One of the first NGOs to arrive in South Sudan following independence was IsraAID, which has been attempting to prevent sexual assault and provide services and information for survivors of rape by training social workers, medical staff, and church and community leaders on how to cooperate in dealing with such problems. Its country director for the first five and a half years, Ophelie Namiech, told a reporter from the Canadian Jewish News in October 2016: “This is the only country in the world where you should tell people you’re Israeli and where it is an asset. It opens all doors.”41 Despite the persistent efforts of IsraAID, it was not until September 2018 that South Sudanese soldiers — who, together with the armed opposition, have been the worst perpetrators of sexual crimes and other human-rights abuses — were eventually sentenced for committing actions involving rape.
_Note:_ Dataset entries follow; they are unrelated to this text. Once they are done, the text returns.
/-! ## Witnesses: every obligation's hypotheses hold together somewhere -/

theorem witness_DecodeOfEncode :
    (Instr.bpAddMsb 0xFFFFFFFF#32 63).wf = true ∧ (Instr.seMatch 0 0).wf = true := by decide
theorem witness_EncodeOfDecode : decode 0x10FC0000FFFFFFFF#64 = .ok (.bpAddLsb 0xFFFFFFFF#32 63) := by decide
theorem witness_DecodeFollowsOpcodeMap :
    0x10FC0000FFFFFFFF#64 &&& 0xFF03FFFF00000000#64 = 0x1000000000000000#64 ∧
    0x320001FF0000FFFF#64 &&& 0xFFFFFE00FFFF0000#64 = 0x3200000000000000#64 := by decide
theorem witness_IllegalWordsRaiseIllegalCmd :
    decode 0x5000000000000000#64 = .error .unassignedOpcode ∧
    decode 0x0100000000000001#64 = .error .reservedBitSet ∧ fresh.fault = false := by decide
theorem witness_TokenWordHoldsItsToken :
    (Token.literal 0xFF#8).legal = true ∧ (Token.copy 3 1).legal = true ∧
    (Token.copy 258 32768).legal = true := by decide
theorem witness_StepRunsTheDecodedCommand :
    let s : State := { fresh with pending := [.command 0x1200000000000000#64, .reset] };
    s.cfg.wf = true ∧ s.pending = .command 0x1200000000000000#64 :: [.reset] ∧
      decode 0x1200000000000000#64 = .ok .bpFinish := by decide
theorem witness_StepPerformsTheOldestAccess :
    illFormed.cfg.wf = false ∧ fresh.cfg.wf = true ∧ fresh.pending = [] ∧
    ({ fresh with pending := [.readOut 0] } : State).pending = .readOut 0 :: [] ∧
    nextOf (access (.writeReg 3#4 1#32) fresh) = some (fresh.withInLen 1#32) := by decide
theorem witness_RegisterWritesReachOnlyInLen :
    (7#4 : RegNo) ≠ 3#4 ∧ fresh.inLock = false ∧ (runAaaa.inLock = true ∧ runAaaa.fault = false) ∧
    (let s : State := { runAaaa with fault := true, cause := 7#4 }; s.inLock = true ∧ s.fault = true) := by decide
theorem witness_HostWritesOfTheMemories :
    fresh.cfg.inCap.toNat ≤ 8 ∧ 7 < fresh.cfg.inCap.toNat ∧ fresh.inLock = false ∧
    (7 < runAaaa.cfg.inCap.toNat ∧ runAaaa.inLock = true ∧ runAaaa.fault = false) ∧
    (let s : State := { runAaaa with fault := true, cause := 7#4 };
      7 < s.cfg.inCap.toNat ∧ s.inLock = true ∧ s.fault = true) := by decide
theorem witness_HostReadsOfTheMemories :
    fresh.cfg.inCap.toNat ≤ 8 ∧ (3 < runAaaa.cfg.inCap.toNat ∧ runAaaa.inByte 3 = some 0x61#8) ∧
    (7 < runAaaa.cfg.inCap.toNat ∧ runAaaa.inWrittenAt 7 = false ∧ runAaaa.inByte 7 = none) ∧
    fresh.cfg.outCap.toNat ≤ 11 ∧
    (0 < elevenBits.cfg.outCap.toNat ∧ elevenBits.outByte 0 = some 0x76#8) ∧
    (10 < elevenBits.cfg.outCap.toNat ∧ elevenBits.outWrittenAt 10 = false ∧ elevenBits.outByte 10 = none) := by decide
theorem witness_LoadInputHoldsTheInput :
    fresh.inLock = false ∧ ([1#8, 2#8, 3#8, 4#8, 5#8, 6#8, 7#8, 8#8] : List Byte).length ≤ fresh.cfg.inCap.toNat ∧
    ([] : List Byte).length ≤ fresh.cfg.inCap.toNat := by decide
theorem witness_MemoriesAreCanonicalMaps :
    Memory.wf full.outMem = true ∧ (∀ a, Memory.read full.outMem a = Memory.read full.outMem a) ∧
    PrefixTable.wf runAaaa.pt = true ∧ (0x616162#24 : Key) ≠ 0x616161#24 := by
  exact ⟨by decide, fun _ => rfl, by decide, by decide⟩
theorem witness_FaultedBlockIgnoresCommands :
    faulted.fault = true ∧ HostAccess.writeOut 0 0#8 ≠ .reset ∧
    nextOf (access (.writeOut 0 0#8) faulted) = some faulted := by decide
theorem witness_FaultsArePrecise :
    (runAaaa.fault = false ∧ (nextOf (access (.writeIn 0 0#8) runAaaa)).map (fun t => t.fault) = some true) ∧
    (full.fault = false ∧
      (nextOf (access (.command 0x1004000000000001#64) full)).map (fun t => t.fault) = some true) := by decide
theorem witness_FaultPriority :
    (faulted.cfg.wf = true ∧ StreamFits faulted ∧ faulted.fault = true) ∧
    (full.cfg.wf = true ∧ StreamFits full ∧ full.fault = false) ∧
    decode 0x0000000000000000#64 = .error .unassignedOpcode ∧
    (decode 0x3200000200000000#64 = .ok (.seMatch 2 0) ∧ firstCause (.seMatch 2 0) full = some .badLength) ∧
    (decode 0x3200000300000000#64 = .ok (.seMatch 3 0) ∧ firstCause (.seMatch 3 0) full = some .badDistance) ∧
    (decode 0x3000000000000000#64 = .ok .seHeader ∧ firstCause .seHeader full = some .outOverflow) ∧
    (decode 0x1000000000000000#64 = .ok (.bpAddLsb 0#32 0) ∧ firstCause (.bpAddLsb 0#32 0) full = none ∧
      nextOf (access (.command 0x1000000000000000#64) full) = some full) := by decide
theorem witness_OnlyResetClearsFault :
    (faulted.fault = true ∧ (nextOf (access .reset faulted)).map (fun t => t.fault) = some false) ∧
    (runAaaa.fault = false ∧ (nextOf (access (.writeReg 3#4 0#32) runAaaa)).map (fun t => t.fault) = some true) := by
  decide
theorem witness_InLockFollowsTheRun :
    ((holding [0x61#8]).inLock = false ∧
      (nextOf (access (.command 0x2000000000000000#64) (holding [0x61#8]))).map (fun t => t.inLock) = some true) ∧
    (runAaaa.inLock = true ∧
      (nextOf (access (.command 0x0100000000000000#64) runAaaa)).map (fun t => t.inLock) = some false) ∧
    (decode 0x2000000000000000#64 = .ok .mfStep ∧
      (nextOf (access (.command 0x2000000000000000#64) runAaaa)).map (fun t => t.mfPos) = some 4#32 ∧
      runAaaa.mfPos = 1#32) := by decide
theorem witness_OutLenIsWrittenByFinishes :
    (nextOf (access (.command 0x1200000000000000#64) elevenBits)).map (fun t => t.outLen) = some 2#32 ∧
    elevenBits.outLen = 0#32 := by decide
theorem witness_CompleteBytesAreFinal :
    let w : CommandWord := 0x1020000000000000#64;
    (nextOf (access (.command w) elevenBits)).map (fun t => t.bpK) = some 2#32 ∧
      HostAccess.command w ≠ .reset ∧ decode w = .ok (.bpAddLsb 0#32 8) := by decide
theorem witness_CommandsLeaveTheInputAlone :
    (nextOf (exec .compress (holding [0x61#8]))).isSome = true ∧ (nextOf (exec .seHeader full)).isSome = true := by
  decide
theorem witness_CommandFrames :
    (nextOf (exec (.seMatch 3 1) elevenBits)).map (fun t => t.fault) = some elevenBits.fault ∧
    (nextOf (exec .mfStep runAaaa)).map (fun t => t.fault) = some runAaaa.fault := by decide
/-- The three clauses of BP_ADD_LSB and of BP_ADD_MSB at the edges of their ranges: widths 33, 1 and 32. -/
theorem witness_BpAdd :
    full.fault = false ∧ 32 < 33 ∧ 8 * full.cfg.outCap.toNat < full.bitLen + 1 ∧
    (fresh.fault = false ∧ fresh.bitLen + 32 ≤ 8 * fresh.cfg.outCap.toNat ∧ CurClean fresh) ∧
    (full.bitLen + 0 ≤ 8 * full.cfg.outCap.toNat ∧ CurClean full) := by decide
theorem witness_HighBitsAreIgnored :
    3 ≤ 32 ∧ fresh.bitLen + 3 ≤ 8 * fresh.cfg.outCap.toNat ∧
    ∀ j, j < 3 → (0xFF#32).getLsbD j = (0x07#32).getLsbD j := by decide
theorem witness_SplitLaws :
    fresh.fault = false ∧ 5 + 6 ≤ 32 ∧ 22 < 2 ^ 5 ∧ 43 < 2 ^ 6 ∧
    fresh.bitLen + (5 + 6) ≤ 8 * fresh.cfg.outCap.toNat := by decide
theorem witness_BpFinishWritesThePartialByte :
    (elevenBits.fault = false ∧ StreamFits elevenBits ∧ elevenBits.fill ≠ 0#3 ∧ CurClean elevenBits) ∧
    (full.fault = false ∧ StreamFits full ∧ full.fill = 0#3) := by decide
theorem witness_BpFinishIsIdempotent :
    (nextOf (exec .bpFinish elevenBits)).isSome = true ∧ elevenBits.fault = false ∧ CurClean elevenBits ∧
    32 ≤ 32 ∧ elevenBits.bitLen + 32 ≤ 8 * elevenBits.cfg.outCap.toNat ∧ elevenBits.fill.toNat + 4 < 8 ∧
    Instr.bpAddMsb 5#32 4 ∈ [Instr.bpAddLsb 5#32 4, Instr.bpAddMsb 5#32 4] := by decide
theorem witness_FinishedOutputIsTheStream :
    (elevenBits.fault = false ∧ BitPackerInv elevenBits) ∧ (full.fault = false ∧ BitPackerInv full) := by decide
theorem witness_SeHeader :
    (full.fault = false ∧ 8 * full.cfg.outCap.toNat < full.bitLen + 3) ∧
    (fresh.fault = false ∧ fresh.bitLen + 3 ≤ 8 * fresh.cfg.outCap.toNat ∧ CurClean fresh) := by decide
theorem witness_SeEob :
    (full.fault = false ∧ 8 * full.cfg.outCap.toNat < full.bitLen + 7) ∧
    (fresh.fault = false ∧ fresh.bitLen + 7 ≤ 8 * fresh.cfg.outCap.toNat ∧ CurClean fresh) := by decide
theorem witness_SeLiteral :
    (full.fault = false ∧ 8 * full.cfg.outCap.toNat < full.bitLen + (bitsMsbFirst (143 + 0x30) 8).length) ∧
    (fresh.fault = false ∧ CurClean fresh ∧
      fresh.bitLen + (bitsMsbFirst (144 - 144 + 0x190) 9).length ≤ 8 * fresh.cfg.outCap.toNat) := by decide
/-- SE_MATCH: its clauses at lengths 2, 259, 3 and 258 and distances 0, 32769, 1 and 32768; 31 bits at most. -/
theorem witness_SeMatch :
    fresh.fault = false ∧ 2 < 3 ∧ 258 < 259 ∧ (3 ≤ 3 ∧ 3 ≤ 258 ∧ 0 < 1) ∧ (3 ≤ 258 ∧ 258 ≤ 258 ∧ 32768 < 32769) ∧
    (1 ≤ 1 ∧ 1 ≤ 32768 ∧ 32768 ≤ 32768) ∧ fresh.bitLen + 31 ≤ 8 * fresh.cfg.outCap.toNat ∧ CurClean fresh ∧
    full.fault = false ∧ 8 * full.cfg.outCap.toNat < full.bitLen + 12 := by decide
theorem witness_SeTokenEmitsTheToken :
    (fresh.fault = false ∧ fresh.token.getLsbD 31 = false) ∧
    (let s : State := { fresh with token := 0xC0030001#32 };
      s.fault = false ∧ (Token.copy 3 1).legal = true ∧ s.token = (Token.copy 3 1).word ∧ CurClean s ∧
      s.bitLen + (codesBits (codesToken (.copy 3 1))).length ≤ 8 * s.cfg.outCap.toNat) ∧
    (let s : State := { full with token := 0x80000061#32 };
      s.fault = false ∧ (Token.literal 0x61#8).legal = true ∧ s.token = (Token.literal 0x61#8).word ∧
      8 * s.cfg.outCap.toNat < s.bitLen + (codesBits (codesToken (.literal 0x61#8))).length) := by decide
theorem witness_LookupSelectsTheRow :
    (3 ≤ 3 ∧ 3 ≤ 258) ∧ (3 ≤ 258 ∧ 258 ≤ 258) ∧ (1 ≤ 1 ∧ 1 ≤ 32768) ∧ (1 ≤ 32768 ∧ 32768 ≤ 32768) ∧
    (⟨264, 0, 10⟩ : TableRow) ∈ lengthTable ∧ (⟨29, 13, 24577⟩ : TableRow) ∈ distanceTable ∧
    ((⟨283, 5, 195⟩, ⟨284, 5, 227⟩) : TableRow × TableRow) ∈ lengthTable.zip lengthTable.tail ∧
    ((⟨28, 13, 16385⟩, ⟨29, 13, 24577⟩) : TableRow × TableRow) ∈ distanceTable.zip distanceTable.tail := by decide
theorem witness_CodesFitTheirWidths :
    (Token.copy 258 32768).legal = true ∧ (⟨8191, 13, .lsbFirst⟩ : Code) ∈ codesToken (.copy 258 32768) := by decide
theorem witness_TokenBitCounts : (Token.copy 3 1).legal = true ∧ (Token.copy 258 32768).legal = true := by decide
theorem witness_MfStepAtEndOfInput :
    let s : State := { runAaaa with mfPos := 4#32 };
    s.fault = false ∧ s.inLen.toNat ≤ s.cfg.inCap.toNat ∧ s.inLen.toNat ≤ s.mfPos.toNat := by decide
theorem witness_MfStepOnTheTail :
    (let s := holding [0x61#8, 0x62#8];
      s.fault = false ∧ s.inLen.toNat ≤ s.cfg.inCap.toNat ∧ 1 ≤ s.inLen.toNat - s.mfPos.toNat ∧
      s.inLen.toNat - s.mfPos.toNat ≤ 2 ∧ s.inByte s.mfPos.toNat = some 0x61#8) ∧
    (let s : State := { runAaaa with mfPos := 3#32 };
      s.fault = false ∧ s.inLen.toNat ≤ s.cfg.inCap.toNat ∧ 1 ≤ s.inLen.toNat - s.mfPos.toNat ∧
      s.inLen.toNat - s.mfPos.toNat ≤ 2 ∧ s.inByte s.mfPos.toNat = some 0x61#8) := by decide
/-- Both clauses: no candidate at the start of the input, one candidate in the middle of "aaaa". -/
theorem witness_MfStepFindsTheBestMatch :
    (let s := holding [0x61#8, 0x61#8, 0x61#8, 0x61#8];
      s.fault = false ∧ s.inLen.toNat ≤ s.cfg.inCap.toNat ∧ InputLoaded s ∧ PrefixTableInv s ∧
      s.mfPos.toNat + 3 ≤ s.inLen.toNat ∧ PrefixTable.positions s.pt 0x616161#24 = []) ∧
    (runAaaa.fault = false ∧ runAaaa.inLen.toNat ≤ runAaaa.cfg.inCap.toNat ∧ InputLoaded runAaaa ∧
      PrefixTableInv runAaaa ∧ runAaaa.mfPos.toNat + 3 ≤ runAaaa.inLen.toNat ∧
      (PrefixTable.positions runAaaa.pt 0x616161#24).filter (fun c => decide (1 - c ≤ window)) = [0] ∧
      MatchLength runAaaa 0 1 3) := by decide
/-- A byte missing on the tail, the last key byte missing, and a stop with the table's invariant. -/
theorem witness_MfStepStopsOnlyOnUnwrittenInput :
    (let s : State := { fresh with inLen := 9#32 }; s.fault = false ∧ s.cfg.inCap.toNat < s.inLen.toNat) ∧
    (let s : State := { fresh with inLen := 8#32 };
      s.fault = false ∧ stopsUnwritten (exec .mfStep s) = true ∧ PrefixTableInv s) ∧
    (let s : State := { fresh with inLen := 2#32, mfPos := 1#32 };
      s.fault = false ∧ s.inLen.toNat ≤ s.cfg.inCap.toNat ∧ s.mfPos.toNat < s.inLen.toNat ∧
      s.inByte s.mfPos.toNat = none) ∧
    (let s : State := { holding [0x61#8, 0x62#8] with inLen := 3#32 };
      s.fault = false ∧ s.inLen.toNat ≤ s.cfg.inCap.toNat ∧ s.mfPos.toNat + 3 ≤ s.inLen.toNat ∧
      s.inByte (s.mfPos.toNat + 2) = none ∧ stopsUnwritten (exec .mfStep s) = true) := by decide
theorem witness_EvictionLeavesTheScanUnchanged :
    ([0, 1, 32769] : List Nat).Pairwise (· < ·) ∧ ∀ p ∈ ([0, 1, 32769] : List Nat), p < 32770 := by decide
theorem witness_SmallInputsGiveLiterals : ([0x41#8, 0x41#8, 0x41#8] : List Byte).length ≤ 3 := by decide
theorem witness_InitStartsAFreshCall : faulted.fault = true ∧ runAaaa.fault = false := by decide
/-- COMPRESS of an input of IN_CAP bytes, and of the empty input. -/
theorem witness_CompressComputesCompress :
    (let x : List Byte := [1#8, 2#8, 3#8, 4#8, 1#8, 2#8, 3#8, 4#8];
      let s := holding x;
      s.cfg.wf = true ∧ s.fault = false ∧ x.length ≤ s.cfg.inCap.toNat ∧ HoldsInput s x) ∧
    (fresh.cfg.wf = true ∧ fresh.fault = false ∧ ([] : List Byte).length ≤ fresh.cfg.inCap.toNat ∧
      HoldsInput fresh []) := by decide
theorem witness_CompressAlwaysSucceedsOnLoadedInput :
    (let s : State := { fresh with inLen := 9#32 };
      s.cfg.wf = true ∧ s.fault = false ∧ s.cfg.inCap.toNat < s.inLen.toNat) ∧
    (let s := holding [0x61#8];
      s.cfg.wf = true ∧ s.fault = false ∧ s.inLen.toNat ≤ s.cfg.inCap.toNat ∧ InputLoaded s) ∧
    (let s : State := { fresh with inLen := 8#32 };
      s.cfg.wf = true ∧ s.fault = false ∧ s.inLen.toNat ≤ s.cfg.inCap.toNat ∧ ¬ InputLoaded s) := by decide
theorem witness_CompressOfTheEmptyInput :
    fresh.cfg.wf = true ∧ fresh.fault = false ∧ fresh.inLen = 0#32 := by decide
/-- Two states that differ in the prefix table, the packer and the result, and hold the same input. -/
theorem witness_CompressDependsOnlyOnTheInput :
    let s := holding [0x61#8, 0x61#8, 0x61#8, 0x61#8];
    let s' : State := { runAaaa with cur := 0x05#8, fill := 3#3, outLen := 2#32, outMem := [(0, 0x76#8), (1, 0x05#8)], outWritten := [0, 1] };
    s.cfg.wf = true ∧ s'.cfg = s.cfg ∧ s.fault = false ∧ s'.fault = false ∧ s'.inLen = s.inLen ∧
      s.inLen.toNat ≤ s.cfg.inCap.toNat ∧
      ∀ j, j < s.inLen.toNat → s'.inByte j = s.inByte j := by decide
theorem witness_StepKeeps :
    let s : State := { runAaaa with pending := [.command 0x2000000000000000#64] };
    Inv s ∧ (nextOf (step s)).map (fun t => t.token) = some 0xC0030001#32 := by decide
/-- A fault record that the invariant allows, and a step that writes one. -/
theorem witness_StepKeepsTheFaultRecordTrue :
    let s : State := { full with pending := [.command 0x1004000000000001#64] };
    FaultInv s ∧ (nextOf (step s)).map (fun t => t.cause) = some 5#4 := by decide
A military court imposed jail terms of at least seven years on three soldiers for an attack against foreign-aid workers that took place in 2016 at a hotel in Juba.42
Another Israeli NGO, iAID, worked in cooperation with the UN World Food Program and the Ugandan prime minister’s office in August and October 2017 to distribute food and assist in developing technologies for clean water and electrical power at the Rhino Settlement, a camp in northwestern Uganda for refugees from South Sudan.43 Two former Israeli soldiers hired to support their efforts reported “an overwhelmingly dystopian climate defined by government corruption and a dearth of food, medical supplies and order.”44
In August 2017, MASHAV, Israel’s Agency for International Development Cooperation, a division of the Foreign Ministry, supplied six tons of food to the South Sudanese village of Yambio, near the border with the Democratic Republic of the Congo; it was distributed personally by Israel’s ambassador to South Sudan, Hanan Goder.45 The following month, the Israeli government sponsored 20 South Sudanese for a two-year program in agriculture called “learn and earn,” offered at various colleges in Israel, that allows for one day of study and five days of practical work each week.46 While South Sudan has received humanitarian and technical assistance, in return it generally has provided Israel with political support — or at least neutrality — on crucial votes at the United Nations by voting with the United States, abstaining or being absent.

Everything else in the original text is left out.